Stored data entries
-- ==== Sys2Proof/Machine/Operands.lean ====
section
/-! DEFINITION. The operand forms of the part: bytes and numbers (R179), the header and its check (R178), the values of a
request's fields (R179, R152), and the request record of a CONTROL cell (R180, R181). -/

namespace Sys2Proof.Machine

/-! ### Numbers in bytes (R179) -/

/-- A number as n bytes, most significant byte first (section 11). -/
def bytesOf : Nat → Nat → List Byte
  | 0, _ => []
  | n + 1, v => BitVec.ofNat 8 (v / 256 ^ n) :: bytesOf n v

/-- The number that bytes spell, most significant byte first. -/
def numberOf (bs : List Byte) : Nat := bs.foldl (fun a b => a * 256 + b.toNat) 0

/-- n bytes of a byte string from an offset, as a number. -/
def fieldAt (bs : List Byte) (off n : Nat) : Nat := numberOf ((bs.drop off).take n)

/-- A byte string cut or filled with 00h to n bytes (R183). -/
def padTo (n : Nat) (bs : List Byte) : List Byte := (bs ++ List.replicate n (0 : Byte)).take n

/-- The bits of bytes, most significant bit of each byte first (section 11). -/
def bitsOf (bs : List Byte) : List Bool :=
  bs.flatMap (fun b => [b.getLsbD 7, b.getLsbD 6, b.getLsbD 5, b.getLsbD 4, b.getLsbD 3, b.getLsbD 2, b.getLsbD 1, b.getLsbD 0])

/-- The byte that eight bits spell, most significant first. -/
def byteOfBits (bits : List Bool) : Byte := BitVec.ofNat 8 (bits.foldl (fun a b => a * 2 + b.toNat) 0)

/-- The bytes that bits spell, eight to a byte; n is the number of bytes. -/
def bytesOfBits : Nat → List Bool → List Byte
  | 0, _ => []
  | n + 1, bits => byteOfBits (bits.take 8) :: bytesOfBits n (bits.drop 8)

/-! ### The header (R178) -/

/-- Kind as its two bits (R178). -/
def Kind.code : Kind → BitVec 2
  | .programme => 0
  | .fill => 1
  | .control => 2
  | .address => 3

/-- The kind that two bits code (R178). -/
def kindOf (c : BitVec 2) : Kind :=
  if c = 0 then .programme else if c = 1 then .fill else if c = 2 then .control else .address

/-- Header bytes 0 to 2 as one 24-bit word, the spare bits 0 (R178). -/
def Header.word (h : Header) : BitVec 24 :=
  h.kind.code ++ h.tag ++ BitVec.ofBool h.boundary ++ BitVec.ofBool h.marked ++ BitVec.ofBool h.disc ++ (0 : BitVec 3) ++ h.cont

/-- One bit of the header check: the register shifts left and takes 07h where the bit shifted out differs from the incoming
bit (R178). -/
def crcBit (r : Byte) (b : Bool) : Byte := if r.msb != b then (r <<< 1) ^^^ (0x07 : Byte) else r <<< 1

/-- The header check over bytes, the register starting at FFh (R178). -/
def crc8 (bs : List Byte) : Byte := (bitsOf bs).foldl crcBit (0xFF : Byte)

/-- The three bytes of a header word. -/
def headerBytes (w : BitVec 24) : List Byte := [w.extractLsb' 16 8, w.extractLsb' 8 8, w.extractLsb' 0 8]

/-- A header with its check computed, as the part sends it (R178). -/
def Header.sealed (h : Header) : Header := { h with check := crc8 (headerBytes h.word) }

/-- The four header bytes of a cell. -/
def Header.bytes (h : Header) : List Byte := headerBytes h.word ++ [h.check]

/-- The header that three bytes and a check byte hold; the spare bits are not kept (R178). -/
def headerOf (b0 b1 b2 check : Byte) : Header :=
  let w : BitVec 24 := b0 ++ b1 ++ b2
  { kind := kindOf (w.extractLsb' 22 2), tag := w.extractLsb' 10 12, boundary := w.getLsbD 9, marked := w.getLsbD 8,
    disc := w.getLsbD 7, cont := w.extractLsb' 0 4, check := check }

/-- The 160 bytes of a cell. -/
def Cell.bytes (c : Cell) : List Byte := c.hdr.bytes ++ c.payload

/-- The byte at a place, 00h past the end. -/
def byteAt (bs : List Byte) (n : Nat) : Byte := bs.getD n 0

/-- The header check of a received unit is correct: the check over bytes 0 to 2 as received equals byte 3 (R21, R178). -/
def headerGood (unit : List Byte) : Bool := crc8 (unit.take 3) = byteAt unit 3

/-- The header of a received unit. -/
def unitHeader (unit : List Byte) : Header := headerOf (byteAt unit 0) (byteAt unit 1) (byteAt unit 2) (byteAt unit 3)

/-- The payload of a received unit. -/
def unitPayload (unit : List Byte) : List Byte := unit.drop 4

/-- Kind and Tag agree (R24). -/
def kindTagAgree (h : Header) : Bool :=
  match h.kind with
  | .programme => h.tag.toNat ≤ Config.maxProgrammeTag
  | .fill => h.tag = Config.fillTag
  | .control => h.tag = Config.controlTag
  | .address => h.tag = Config.controlTag

/-! ### Values of request fields (R179) -/

/-- A programme tag in two bytes, refused above 4093 (R179, R152). -/
def tagOf (w : BitVec 16) : Option Tag :=
  if w.toNat ≤ Config.maxProgrammeTag then some (w.setWidth 12) else none

/-- A required source: port 0 to 12 in bits 15 to 12, tag 0 to 4093 in bits 11 to 0; FFFFh and any other value are refused
(R179). -/
def sourceOf (w : BitVec 16) : Option Source :=
  let p := (w.extractLsb' 12 4).toNat
  let t : Tag := w.extractLsb' 0 12
  if h : p < 13 then
    if t.toNat ≤ Config.maxProgrammeTag then some { port := ⟨p, h⟩, tag := t } else none
  else none

/-- An optional source, FFFFh for none: the outer option is a refusal (R179). -/
def optSourceOf (w : BitVec 16) : Option (Option Source) :=
  if w = 0xFFFF then some none else (sourceOf w).map some

/-- An optional programme tag, FFFFh for none or absent (R179). -/
def optTagOf (w : BitVec 16) : Option (Option Tag) :=
  if w = 0xFFFF then some none else (tagOf w).map some

/-- A flag byte, refused unless 00h or 01h (R179). -/
def flagOf (b : BitVec 8) : Option Bool :=
  if b = 0 then some false else if b = 1 then some true else none

/-- A feed index, refused outside 0 to 7. -/
def feedOf (b : BitVec 8) : Option FeedId := if h : b.toNat < 8 then some ⟨b.toNat, h⟩ else none

/-- A port index, refused outside 0 to 12. -/
def portOf (b : BitVec 8) : Option PortId := if h : b.toNat < 13 then some ⟨b.toNat, h⟩ else none

/-- A lane index, refused outside 0 to 3. -/
def laneOf (b : BitVec 8) : Option LaneId := if h : b.toNat < 4 then some ⟨b.toNat, h⟩ else none

/-- A map entry index, refused outside 0 to 63. -/
def entryOf (b : BitVec 8) : Option Nat := if b.toNat < Config.mapEntries then some b.toNat else none

/-- A splice record index, refused outside 0 to 1023. -/
def recordOf (w : BitVec 16) : Option Nat := if w.toNat < Config.spliceRecords then some w.toNat else none

/-- A group address, 1 to 4094, or FFFFh for unused; 0, 4095 and any other value are refused (R145). -/
def groupOf (w : BitVec 16) : Option (Option (BitVec 12)) :=
  if w = 0xFFFF then some none
  else if 1 ≤ w.toNat ∧ w.toNat ≤ 4094 then some (some (w.setWidth 12)) else none

/-- Carries by its code (R179, section 6.1). -/
def carriesOf (b : BitVec 8) : Option Carries := if b = 0 then some .action else if b = 1 then some .link else none

/-- Action by its code (R179, section 6.1). -/
def actionOf (b : BitVec 8) : Option Action :=
  if b = 0 then some .switch else if b = 1 then some .returnHome else if b = 2 then some .share else none

/-- OnMiss by its code (R179, section 6.1). -/
def onMissOf (b : BitVec 8) : Option OnMiss := if b = 0 then some .force else if b = 1 then some .cancel else none

/-- EdgeMode by its code (R179, R163). -/
def edgeModeOf (b : BitVec 8) : Option EdgeMode :=
  if b = 0 then some .anyChange else if b = 1 then some .worsenOnly else none

/-- CounterMode by its code (R163). -/
def counterModeOf (b : BitVec 8) : Option CounterMode :=
  if b = 0 then some .manual else if b = 1 then some .auto else none

/-- A number brought into its range (R152). -/
def clampTo (lo hi v : Nat) : Nat := if v < lo then lo else if hi < v then hi else v

/-! ### Request records (R180, R181) -/

/-- The parameter length of a request kind by its code; none for a code that is no kind (table of R181). -/
def kindLength (code : Nat) : Option Nat :=
  match code with
  | 0x10 => some 4
  | 0x11 => some 2
  | 0x12 => some 2
  | 0x13 => some 0
  | 0x20 => some 22
  | 0x21 => some 1
  | 0x30 => some 13
  | 0x31 => some 2
  | 0x32 => some 1
  | 0x33 => some 3
  | 0x40 => some 4
  | 0x41 => some 2
  | 0x42 => some 1
  | 0x50 => some 20
  | 0x51 => some 2
  | 0x52 => some 3
  | 0x53 => some 1
  | 0x54 => some 1
  | 0x60 => some 8
  | 0x61 => some 0
  | 0x62 => some 1
  | 0x70 => some 8
  | 0x71 => some 0
  | _ => none

/-- Parameter bytes as a word of w bits; parameters begin at payload byte 4 (R180). -/
def param (w : Nat) (r : List Byte) (off : Nat) : BitVec w := BitVec.ofNat w (fieldAt r (4 + off) (w / 8))

/-- The request of a kind code with its parameters in the order of section 11.3. -/
def requestOf (code : Nat) (r : List Byte) : Request :=
  match code with
  | 0x10 => .setSlotPeriod (param 16 r 0) (param 16 r 2)
  | 0x11 => .setCycleLength (param 16 r 0)
  | 0x12 => .setEpoch (param 16 r 0)
  | 0x13 => .readTimebase
  | 0x20 => .setPort
      { port := param 8 r 0, mask := param 16 r 1, enable := param 8 r 3, quota := param 16 r 4, maxAge := param 24 r 6,
        nomDelay := param 24 r 9, jitLimit := param 24 r 12, winLen := param 16 r 15, winMin := param 8 r 17,
        lossTimeout := param 16 r 18, checkTag := param 16 r 20 }
  | 0x21 => .readPort (param 8 r 0)
  | 0x30 => .writeMapEntry
      { feeds := param 8 r 0, index := param 8 r 1, outTag := param 16 r 2, homeSrc := param 16 r 4, fallSrc := param 16 r 6,
        share := param 24 r 8, autoRevert := param 8 r 11, revertDelay := param 8 r 12 }
  | 0x31 => .clearMapEntry (param 8 r 0) (param 8 r 1)
  | 0x32 => .commitMap (param 8 r 0)
  | 0x33 => .readMapEntry (param 8 r 0) (param 8 r 1) (param 8 r 2)
  | 0x40 => .setFeed (param 8 r 0) (param 8 r 1) (param 16 r 2)
  | 0x41 => .readFeed (param 8 r 0) (param 8 r 1)
  | 0x42 => .injectPatternError (param 8 r 0)
  | 0x50 => .writeSpliceRecord
      { index := param 16 r 0, nextRec := param 16 r 2, carries := param 8 r 4, goesOn := param 8 r 5, action := param 8 r 6,
        feeds := param 8 r 7, outTag := param 16 r 8, newSrc := param 16 r 10, newShare := param 24 r 12,
        dueCycle := param 16 r 15, noticeLead := param 8 r 17, window := param 8 r 18, onMiss := param 8 r 19 }
  | 0x51 => .readSpliceRecord (param 16 r 0)
  | 0x52 => .startLane (param 8 r 0) (param 16 r 1)
  | 0x53 => .stopLane (param 8 r 0)
  | 0x54 => .readLane (param 8 r 0)
  | 0x60 => .setReporting
      { enables := param 16 r 0, portEdge := param 8 r 2, timebaseEdge := param 8 r 3, patternEdge := param 8 r 4,
        counterMode := param 8 r 5, period := param 16 r 6 }
  | 0x61 => .latchCounters
  | 0x62 => .readCounters (param 8 r 0)
  | 0x70 => .setGroups { g0 := param 16 r 0, g1 := param 16 r 2, g2 := param 16 r 4, g3 := param 16 r 6 }
  | 0x71 => .softReset
  | _ => .malformed

/-- A SET-PORT change mask bit, bit 0 Enable to bit 8 CheckTag (section 11.3). -/
def portListed (p : PortParams) (n : Nat) : Bool := p.mask.getLsbD n

/-- The spare fields of SET-PORT are 0: the upper 7 bits of the change mask and every setting field whose bit is clear
(R181). -/
def portSpareClear (p : PortParams) : Bool :=
  p.mask.toNat < 512 && (portListed p 0 || p.enable = 0) && (portListed p 1 || p.quota = 0) && (portListed p 2 || p.maxAge = 0)
    && (portListed p 3 || p.nomDelay = 0) && (portListed p 4 || p.jitLimit = 0) && (portListed p 5 || p.winLen = 0) && (portListed p 6 || p.winMin = 0)
    && (portListed p 7 || p.lossTimeout = 0) && (portListed p 8 || p.checkTag = 0)

/-- The spare field of SET-REPORTING is 0: the upper 5 bits of the enable field (R181). -/
def reportingSpareClear (p : ReportingParams) : Bool := p.enables.toNat < 2048

/-- A request is well formed: its record has a known kind, the kind's length and spare fields of 0 (R151, R181). -/
def Request.wellFormed : Request → Bool
  | .malformed => false
  | .setPort p => portSpareClear p
  | .setReporting p => reportingSpareClear p
  | _ => true

/-- The request that a CONTROL cell's payload carries: RequestTag in bytes 0 and 1, kind code in byte 2, length in byte 3,
parameters from byte 4 (R180). A record of unknown kind or wrong length is malformed (R181). -/
def takenOf (r : List Byte) : Taken :=
  let code := (byteAt r 2).toNat
  { tag := BitVec.ofNat 16 (fieldAt r 0 2), kind := byteAt r 2,
    request := if kindLength code = some (byteAt r 3).toNat then requestOf code r else .malformed }

/-! ### Address records (R180, R146) -/

/-- The addresses that an ADDRESS cell lists; none for a count outside 1 to 16 or a read field above 4095 (R146, R180). -/
def addressesOf (r : List Byte) : Option (List (BitVec 12)) :=
  let n := (byteAt r 0).toNat
  let vs := (List.range n).map (fun k => fieldAt r (1 + 2 * k) 2)
  if 1 ≤ n ∧ n ≤ 16 then
    if vs.all (fun v => v ≤ 4095) then some (vs.map (BitVec.ofNat 12)) else none
  else none

/-! ### The pattern sequence (R171) -/

/-- The generator's next bit: the bit 17 places back exclusive-or the bit 14 places back. The state holds the last 17 bits
produced, the newest in bit 0. -/
def genBit (g : BitVec 17) : Bool := g.getLsbD 16 ^^ g.getLsbD 13

/-- The generator's state after a bit. -/
def genPush (g : BitVec 17) (b : Bool) : BitVec 17 := (g <<< 1) ||| (BitVec.ofBool b).setWidth 17

/-- The next n bits of the generator and the state after them. -/
def genRun : Nat → BitVec 17 → List Bool × BitVec 17
  | 0, g => ([], g)
  | n + 1, g =>
    let b := genBit g
    let r := genRun n (genPush g b)
    (b :: r.1, r.2)

/-- How many bits of two runs differ. -/
def mismatches : List Bool → List Bool → Nat
  | a :: as, b :: bs => (a != b).toNat + mismatches as bs
  | _, _ => 0

end Sys2Proof.Machine
end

→ Work request: Among the records above, only the lines between the line holding "The request that" and the line holding "let b := genBit g", inclusive, are to be output, exactly as written.

→ Answer to this task:
/-- The request that a CONTROL cell's payload carries: RequestTag in bytes 0 and 1, kind code in byte 2, length in byte 3,
parameters from byte 4 (R180). A record of unknown kind or wrong length is malformed (R181). -/
def takenOf (r : List Byte) : Taken :=
  let code := (byteAt r 2).toNat
  { tag := BitVec.ofNat 16 (fieldAt r 0 2), kind := byteAt r 2,
    request := if kindLength code = some (byteAt r 3).toNat then requestOf code r else .malformed }

/-! ### Address records (R180, R146) -/

/-- The addresses that an ADDRESS cell lists; none for a count outside 1 to 16 or a read field above 4095 (R146, R180). -/
def addressesOf (r : List Byte) : Option (List (BitVec 12)) :=
  let n := (byteAt r 0).toNat
  let vs := (List.range n).map (fun k => fieldAt r (1 + 2 * k) 2)
  if 1 ≤ n ∧ n ≤ 16 then
    if vs.all (fun v => v ≤ 4095) then some (vs.map (BitVec.ofNat 12)) else none
  else none

/-! ### The pattern sequence (R171) -/

/-- The generator's next bit: the bit 17 places back exclusive-or the bit 14 places back. The state holds the last 17 bits
produced, the newest in bit 0. -/
def genBit (g : BitVec 17) : Bool := g.getLsbD 16 ^^ g.getLsbD 13

/-- The generator's state after a bit. -/
def genPush (g : BitVec 17) (b : Bool) : BitVec 17 := (g <<< 1) ||| (BitVec.ofBool b).setWidth 17

/-- The next n bits of the generator and the state after them. -/
def genRun : Nat → BitVec 17 → List Bool × BitVec 17
  | 0, g => ([], g)
  | n + 1, g =>
    let b := genBit g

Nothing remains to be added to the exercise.